/-- The range of an integer format (R74). -/
def intLo (t : Nat) : Int := if isSigned t then -((2 : Int) ^ (widthOf t - 1)) else 0
def intHi (t : Nat) : Int := if isSigned t then (2 : Int) ^ (widthOf t - 1) - 1 else (2 : Int) ^ widthOf t - 1

/-- `sat` of an integer into an integer format (R94). -/
def satInt (t : Nat) (n : Int) : Nat × Flags :=
  let lo := intLo t
  let hi := intHi t
  if n < lo then (wrapInt lo (widthOf t), Flags.saturate)
  else if hi < n then (wrapInt hi (widthOf t), Flags.saturate)
  else (wrapInt n (widthOf t), 0)

/-- `round` to an integer format (R90). -/
def roundInt (t rm : Nat) : Num → Nat × Flags
  | .nan => (0, Flags.invalid)
  | .inf neg => (wrapInt (if neg then intLo t else intHi t) (widthOf t), Flags.saturate)
  | .fin x =>
    let (m0, half, exact) := cutAt x 0
    let m1 := if roundsUp rm x.neg (m0 % 2 == 1) half exact then m0 + 1 else m0
    let (c, f) := satInt t (if x.neg then -(m1 : Int) else (m1 : Int))
    (c, f ||| Flags.when (!exact) .inexact)

/-- `round(x, F, rm)` for any format code that is not complex (R94). -/
def roundTo (t rm : Nat) (x : Num) : Nat × Flags :=
  if isInt t then roundInt t rm x else (ffOf t).round rm x

/-! ## Exact arithmetic (R90, R91) -/

/-- The signed numerator of a value on the grid 2^g, for g not above its exponent. -/
def Ex.onGrid (x : Ex) (g : Int) : Int :=
  let n : Int := (x.m <<< (x.e - g).toNat : Nat)
  if x.neg then -n else n

/-- The exact sum of two finite values; an exact zero is +0, or -0 in RDN, and a sum of zeros of one sign keeps the sign
(R91). -/
def addEx (rm : Nat) (x y : Ex) : Ex :=
  if x.m == 0 && y.m == 0 then
    { neg := if x.neg == y.neg then x.neg else rm == 3, m := 0, e := 0, sticky := false }
  else if x.m == 0 then y
  else if y.m == 0 then x
  else
    let g := if x.e ≤ y.e then x.e else y.e
    let s := x.onGrid g + y.onGrid g
    { neg := if s == 0 then rm == 3 else s < 0, m := s.natAbs, e := g, sticky := false }

/-- A sum of two values with the invalid case ∞ − ∞ (R90). -/
def addNum (rm : Nat) : Num → Num → Num × Flags
  | .nan, _ => (.nan, 0)
  | _, .nan => (.nan, 0)
  | .inf a, .inf b => if a == b then (.inf a, 0) else (.nan, Flags.invalid)
  | .inf a, .fin _ => (.inf a, 0)
  | .fin _, .inf b => (.inf b, 0)
  | .fin x, .fin y => (.fin (addEx rm x y), 0)

/-- A product. A zero product has the sign that the factors' signs give: the model's choice where the spec gives none (log 80). -/
def mulEx (x y : Ex) : Ex := { neg := x.neg != y.neg, m := x.m * y.m, e := x.e + y.e, sticky := false }

/-- A product of two values with the invalid case 0 × ∞ (R90). -/
def mulNum : Num → Num → Num × Flags
  | .nan, _ => (.nan, 0)
  | _, .nan => (.nan, 0)
  | .inf a, .inf b => (.inf (a != b), 0)
  | .inf a, .fin y => if y.isZero then (.nan, Flags.invalid) else (.inf (a != y.neg), 0)
  | .fin x, .inf b => if x.isZero then (.nan, Flags.invalid) else (.inf (x.neg != b), 0)
  | .fin x, .fin y => (.fin (mulEx x y), 0)

/-- a × b + c formed exactly; 0 × ∞ is invalid whatever the addend (R174). -/
def fmaNum (rm : Nat) (a b c : Num) : Num × Flags :=
  let (p, f) := mulNum a b
  if f != 0 then (.nan, f)
  else
    let (s, g) := addNum rm p c
    (s, g)

/-- The quotient of two finite values, the second nonzero, to more bits than any format holds, with the rest as sticky. A zero
quotient has the sign that the operands' signs give: the model's choice where the spec gives none (log 80). -/
def divEx (x y : Ex) : Ex :=
  let k := Nat.log2 y.m + 80
  let n := x.m <<< k
  { neg := x.neg != y.neg, m := n / y.m, e := x.e - y.e - (k : Int), sticky := n % y.m != 0 }

/-- Whether the first of two nonzero magnitudes is the smaller. -/
def Ex.magLt (x y : Ex) : Bool :=
  let g := if x.e ≤ y.e then x.e else y.e
  x.m <<< (x.e - g).toNat < y.m <<< (y.e - g).toNat

/-- The order of values for `vmin`, `vmax` (R173): −0 below +0. NaN is not ordered. -/
def ltNum (signedZero : Bool) : Num → Num → Bool
  | .nan, _ => false
  | _, .nan => false
  | .inf a, .inf b => a && !b
  | .inf a, .fin _ => a
  | .fin _, .inf b => !b
  | .fin x, .fin y =>
    if x.m == 0 && y.m == 0 then signedZero && x.neg && !y.neg
    else
      let g := if x.e ≤ y.e then x.e else y.e
      x.onGrid g < y.onGrid g

/-- Equality of values for compares (R175): −0 equals +0, NaN equals nothing. -/
def eqNum : Num → Num → Bool
  | .nan, _ => false
  | _, .nan => false
  | .inf a, .inf b => a == b
  | .inf _, .fin _ => false
  | .fin _, .inf _ => false
  | .fin x, .fin y =>
    if x.m == 0 && y.m == 0 then true
    else
      let g := if x.e ≤ y.e then x.e else y.e
      x.onGrid g == y.onGrid g

/-- Rounded sum of two codes of one format (R173). -/
def addCode (t rm a b : Nat) : Nat × Flags :=
  let (s, f) := addNum rm (valOf t a) (valOf t b)
  let (c, g) := roundTo t rm s
  (c, f ||| g)

/-- Rounded product of two codes of one format (R173). -/
def mulCode (t rm a b : Nat) : Nat × Flags :=
  let (s, f) := mulNum (valOf t a) (valOf t b)
  let (c, g) := roundTo t rm s
  (c, f ||| g)

/-- One part of `cmul`: a × b ± c × d formed exactly and rounded once in RNE (R102). -/
def cmulPart (t : Nat) (sub : Bool) (a b c d : Nat) : Nat × Flags :=
  let (p, f) := mulNum (valOf t a) (valOf t b)
  let (q, g) := mulNum (valOf t c) (valOf t d)
  let (s, h) := addNum 0 p (if sub then q.negate else q)
  let (r, k) := roundTo t 0 s
  (r, f ||| g ||| h ||| k)

/-- `cmul` of two complex codes whose parts have format t (R102). -/
def cmul (t a b : Nat) : Nat × Flags :=
  let w := widthOf t
  let ar := bitsOf a 0 w
  let ai := bitsOf a w w
  let br := bitsOf b 0 w
  let bi := bitsOf b w w
  let (re, f) := cmulPart t true ar br ai bi
  let (im, g) := cmulPart t false ar bi ai br
  (re + im <<< w, f ||| g)

/-! ## Summation orders (R100) -/

/-- One level of `tree_sum`. -/
def treeLevel (t rm : Nat) : List Nat → List Nat × Flags
  | a :: b :: r =>
    let (s, f) := addCode t rm a b
    let (l, g) := treeLevel t rm r
    (s :: l, f ||| g)
  | l => (l, 0)

/-- `tree_sum` over codes, `fuel` levels at most (R100). -/
def treeSum (t rm : Nat) : Nat → List Nat → Nat × Flags
  | 0, l => (l.headD 0, 0)
  | fuel + 1, l =>
    match l with
    | [] => (0, 0)
    | [x] => (x, 0)
    | _ =>
      let (l', f) := treeLevel t rm l
      let (s, g) := treeSum t rm fuel l'
      (s, f ||| g)

/-- The exact sum of finite values; an exact zero is +0 (R98). -/
def exactSum (xs : List Ex) : Ex :=
  let ys := xs.filter fun x => x.m != 0
  match ys with
  | [] => { neg := false, m := 0, e := 0, sticky := false }
  | y :: r =>
    let g := r.foldl (fun (g : Int) x => if x.e < g then x.e else g) y.e
    let s := ys.foldl (fun (s : Int) x => s + x.onGrid g) 0
    { neg := s < 0, m := s.natAbs, e := g, sticky := false }

/-! ## Correctly rounded functions (R177, R178) -/

/-- Newton's steps towards ⌊√n⌋ from above. -/
def isqrtStep (n : Nat) : Nat → Nat → Nat
  | 0, r => r
  | fuel + 1, r =>
    let r' := (r + n / r) / 2
    if r' < r then isqrtStep n fuel r' else r

/-- ⌊√n⌋. -/
def isqrt (n : Nat) : Nat := if n == 0 then 0 else isqrtStep n (Nat.log2 n + 8) (2 ^ (Nat.log2 n / 2 + 1))

/-- 1/√x of a positive value. -/
def rsqrtEx (x : Ex) : Ex :=
  let odd := x.e % 2 != 0
  let m := if odd then 2 * x.m else x.m
  let e := if odd then x.e - 1 else x.e
  let k := Nat.log2 m + 80
  let r := isqrt (2 ^ (2 * k) / m)
  { neg := false, m := r, e := -(k : Int) - e / 2, sticky := r * r * m != 2 ^ (2 * k) }

/-- Bits of fraction that the functions carry. -/
def fracBits : Nat := 400

/-- 2^f × 2^fracBits, truncated, for a fraction f of k bits: √(2^b × y) for each bit b from the lowest. -/
def exp2Frac : Nat → Nat → Nat → Nat
  | 0, _, y => y
  | k + 1, f, y => exp2Frac k (f / 2) (isqrt ((if f % 2 == 1 then 2 * y else y) <<< fracBits))

/-- 2^x of a finite value; far outside every format's range x is replaced by ±4096 (log 16). -/
def exp2Ex (x : Ex) : Ex :=
  if x.isZero then .ofNat 1 0
  else if x.lead ≥ 12 then { neg := false, m := 1, e := if x.neg then -4096 else 4096, sticky := false }
  else if x.e ≥ 0 then .ofNat 1 (x.onGrid 0)
  else
    let k := (-x.e).toNat
    let n : Int := if x.neg then -(x.m : Int) else (x.m : Int)
    let i := n / (2 : Int) ^ k
    let f := (n % (2 : Int) ^ k).toNat
    if f == 0 then .ofNat 1 i
    else { neg := false, m := exp2Frac k f (2 ^ fracBits), e := i - (fracBits : Int), sticky := true }

/-- Fraction bits of log2 y for y in [1, 2), y scaled by 2^fracBits: square, and take a bit when the square reaches 2. -/
def log2Frac : Nat → Nat → Nat → Nat
  | 0, _, acc => acc
  | k + 1, y, acc =>
    let s := (y * y) >>> fracBits
    if s ≥ 2 ^ (fracBits + 1) then log2Frac k (s / 2) (2 * acc + 1) else log2Frac k s (2 * acc)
- - - - -
ACTIVITY: Only the lines from the one containing "y) <<< fracBits))" through the end of the material should be reproduced, exactly, with both ends included.

ANSWER TO THE PROBLEM:
  | k + 1, f, y => exp2Frac k (f / 2) (isqrt ((if f % 2 == 1 then 2 * y else y) <<< fracBits))

/-- 2^x of a finite value; far outside every format's range x is replaced by ±4096 (log 16). -/
def exp2Ex (x : Ex) : Ex :=
  if x.isZero then .ofNat 1 0
  else if x.lead ≥ 12 then { neg := false, m := 1, e := if x.neg then -4096 else 4096, sticky := false }
  else if x.e ≥ 0 then .ofNat 1 (x.onGrid 0)
  else
    let k := (-x.e).toNat
    let n : Int := if x.neg then -(x.m : Int) else (x.m : Int)
    let i := n / (2 : Int) ^ k
    let f := (n % (2 : Int) ^ k).toNat
    if f == 0 then .ofNat 1 i
    else { neg := false, m := exp2Frac k f (2 ^ fracBits), e := i - (fracBits : Int), sticky := true }

/-- Fraction bits of log2 y for y in [1, 2), y scaled by 2^fracBits: square, and take a bit when the square reaches 2. -/
def log2Frac : Nat → Nat → Nat → Nat
  | 0, _, acc => acc
  | k + 1, y, acc =>
    let s := (y * y) >>> fracBits
    if s ≥ 2 ^ (fracBits + 1) then log2Frac k (s / 2) (2 * acc + 1) else log2Frac k s (2 * acc)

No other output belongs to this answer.